» PROBLEM TO WORK ON
Every line below that carries the word "computed" needs to be copied.

┄┄┄┄┄┄┄┄┄┄

-- ==== Sys2Proof/Machine/Lanes.lean ====
section
/-! DEFINITION. Elements in lanes (R80, R139, R140): their widths and types, operations element by element with the flags of
the active ones, and the shapes of the vector forms. -/

namespace Sys2Proof.Machine

/-! ### Element types (R59, R80) -/

/-- The width of an element. -/
def elemWidth : VType → Nat
  | .f32 | .i32 | .n32 => 32
  | .bf16 | .f16 | .i16 | .n16 => 16
  | .i8 => 8

/-- Whether an integer type is signed. -/
def elemSigned : VType → Bool
  | .i32 | .i16 | .i8 => true
  | .f32 | .bf16 | .f16 | .n32 | .n16 => false

/-- The format of a floating type. -/
def elemFmt : VType → Fmt
  | .bf16 => bf16
  | .f16 => fp16
  | .f32 | .i32 | .n32 | .i16 | .n16 | .i8 => fp32

/-- The elements that a lane holds. -/
def elemCount (t : VType) : Nat := 32 / elemWidth t

/-- Element `k` of a lane, for elements of `w` bits. -/
def elemAt (w k : Nat) (x : BitVec 32) : Nat := bits x.toNat (w * k) w

/-! ### Lanes one by one -/

/-- The number that a list of lanes makes, lane 0 first. -/
def packLanes : List (BitVec 32) → Nat
  | [] => 0
  | x :: xs => x.toNat + 2 ^ 32 * packLanes xs

/-- Lane by lane values with their flags: a lane whose mask bit is 0 is not computed and raises nothing (R86). -/
def runLanes (m : LaneMask) (f : Nat → BitVec 32 × FlagSet) : Lanes × FlagSet :=
  let rs := (upFrom 0 128).map fun i => if m.getLsbD i then f i else (0#32, noFlags)
  (BitVec.ofNat 4096 (packLanes (rs.map (·.1))), rs.foldl (fun g r => g ||| r.2) noFlags)

/-- The elements of a lane computed one by one, `n` of them from element `k`, each of `w` bits. -/
def runElems (w : Nat) (f : Nat → Nat × FlagSet) : Nat → Nat → Nat × FlagSet
  | 0, _ => (0, noFlags)
  | n + 1, k =>
    let r := f k
    let rest := runElems w f n (k + 1)
    (r.1 % 2 ^ w + 2 ^ w * rest.1, r.2 ||| rest.2)

/-- An operation on the elements of two lanes. -/
def laneOp2 (w : Nat) (f : Nat → Nat → Nat × FlagSet) (x y : BitVec 32) : BitVec 32 × FlagSet :=
  let r := runElems w (fun k => f (elemAt w k x) (elemAt w k y)) (32 / w) 0
  (BitVec.ofNat 32 r.1, r.2)

/-- An operation on the elements of three lanes. -/
def laneOp3 (w : Nat) (f : Nat → Nat → Nat → Nat × FlagSet) (x y z : BitVec 32) : BitVec 32 × FlagSet :=
  let r := runElems w (fun k => f (elemAt w k x) (elemAt w k y) (elemAt w k z)) (32 / w) 0
  (BitVec.ofNat 32 r.1, r.2)

/-- An operation by type: the floating one, or an integer one modulo `2^w` (R81). -/
def byType (t : VType) (ff : Fmt → Nat → Nat → Nat × FlagSet) (fi : Int → Int → Int) (x y : Nat) : Nat × FlagSet :=
  if t.isFloat then ff (elemFmt t) x y
  else (wrapTo (elemWidth t) (fi (intOf (elemWidth t) (elemSigned t) x) (intOf (elemWidth t) (elemSigned t) y)), noFlags)

/-- The latency of an arithmetic form by type (R50). -/
def arithLat (t : VType) : Nat := if t.isFloat then 4 else 2

/-! ### Shapes of the vector forms (R137) -/

/-- A form with two vector sources, element by element under the mask. -/
def State.vec2 (s : State) (t : VType) (p : BitVec 3) (w : Bool) (d : BitVec 6) (a b : Src) (lat : Nat)
    (f : State → Nat → Nat → Nat × FlagSet) : Host.Outcome State Fault Refusal :=
  s.issueV p [a, b] fun s m => do
    let x ← s.getV (.ty t) a
    let y ← s.getV (.ty t) b
    let r := runLanes m fun i => laneOp2 (elemWidth t) (f s) (lane x i) (lane y i)
    s.resultV w d lat r.1 m m r.2

/-- A form with two vector sources and its destination as third input. -/
def State.vec3 (s : State) (t : VType) (p : BitVec 3) (w : Bool) (d : BitVec 6) (a b : Src) (lat : Nat)
    (f : State → Nat → Nat → Nat → Nat × FlagSet) : Host.Outcome State Fault Refusal :=
  s.issueV p [a, b] fun s m => do
    let x ← s.getV (.ty t) a
    let y ← s.getV (.ty t) b
    let z := s.core.arch.vreg d
    let r := runLanes m fun i => laneOp3 (elemWidth t) (f s) (lane x i) (lane y i) (lane z i)
    s.resultV w d lat r.1 m m r.2

/-- A form with one vector source, element by element under the mask. -/
def State.vec1 (s : State) (t : VType) (p : BitVec 3) (w : Bool) (d : BitVec 6) (a : Src) (lat : Nat) (f : Nat → Nat) :
    Host.Outcome State Fault Refusal :=
  s.issueV p [a] fun s m => do
    let x ← s.getV (.ty t) a
    let r := runLanes m fun i => laneOp2 (elemWidth t) (fun e _ => (f e, noFlags)) (lane x i) 0#32
    s.resultV w d lat r.1 m m

/-- A form on whole lanes whose lane `i` may read any lane of its two sources. -/
def State.vecRaw (s : State) (p : BitVec 3) (w : Bool) (d : BitVec 6) (a b : Src) (lat : Nat) (f : Lanes → Lanes → Nat → BitVec 32) :
    Host.Outcome State Fault Refusal :=
  s.issueV p [a, b] fun s m => do
    let x ← s.getV .raw a
    let y ← s.getV .raw b
    s.resultV w d lat (runLanes m fun i => (f x y i, noFlags)).1 m m

/-- A compare into a mask: a lane's bit is 1 when the relation holds for each of its elements (R149). -/
def State.vecCompare (s : State) (t : VType) (p : BitVec 3) (w : Bool) (d : BitVec 6) (a b : Src) (ff : Num → Num → Bool)
    (fi : Int → Int → Bool) : Host.Outcome State Fault Refusal :=
  s.issueV p [a, b] fun s m => do
    let x ← s.getV (.ty t) a
    let y ← s.getV (.ty t) b
    let n := elemWidth t
    let rel (u v : Nat) : Bool :=
      if t.isFloat then ff ((elemFmt t).decode s.ftz u) ((elemFmt t).decode s.ftz v)
      else fi (intOf n (elemSigned t) u) (intOf n (elemSigned t) v)
    let r := maskTab fun i => (upFrom 0 (32 / n)).all fun k => rel (elemAt n k (lane x i)) (elemAt n k (lane y i))
    pure (s.resultM w d 2 r m)

/-- A form on masks under the slot's mask (R150). -/
def State.maskLogic (s : State) (p : BitVec 3) (w : Bool) (d : BitVec 6) (a b : Src) (f : LaneMask → LaneMask → LaneMask) :
    Host.Outcome State Fault Refusal :=
  s.issueV p [a, b] fun s m => do
    let x ← liftC (s.readM a)
    let y ← liftC (s.readM b)
    pure (s.resultM w d 1 (f x y) m)

end Sys2Proof.Machine
end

┄┄┄┄┄┄┄┄┄┄

» RESPONSE
/-- Lane by lane values with their flags: a lane whose mask bit is 0 is not computed and raises nothing (R86). -/
/-- The elements of a lane computed one by one, `n` of them from element `k`, each of `w` bits. -/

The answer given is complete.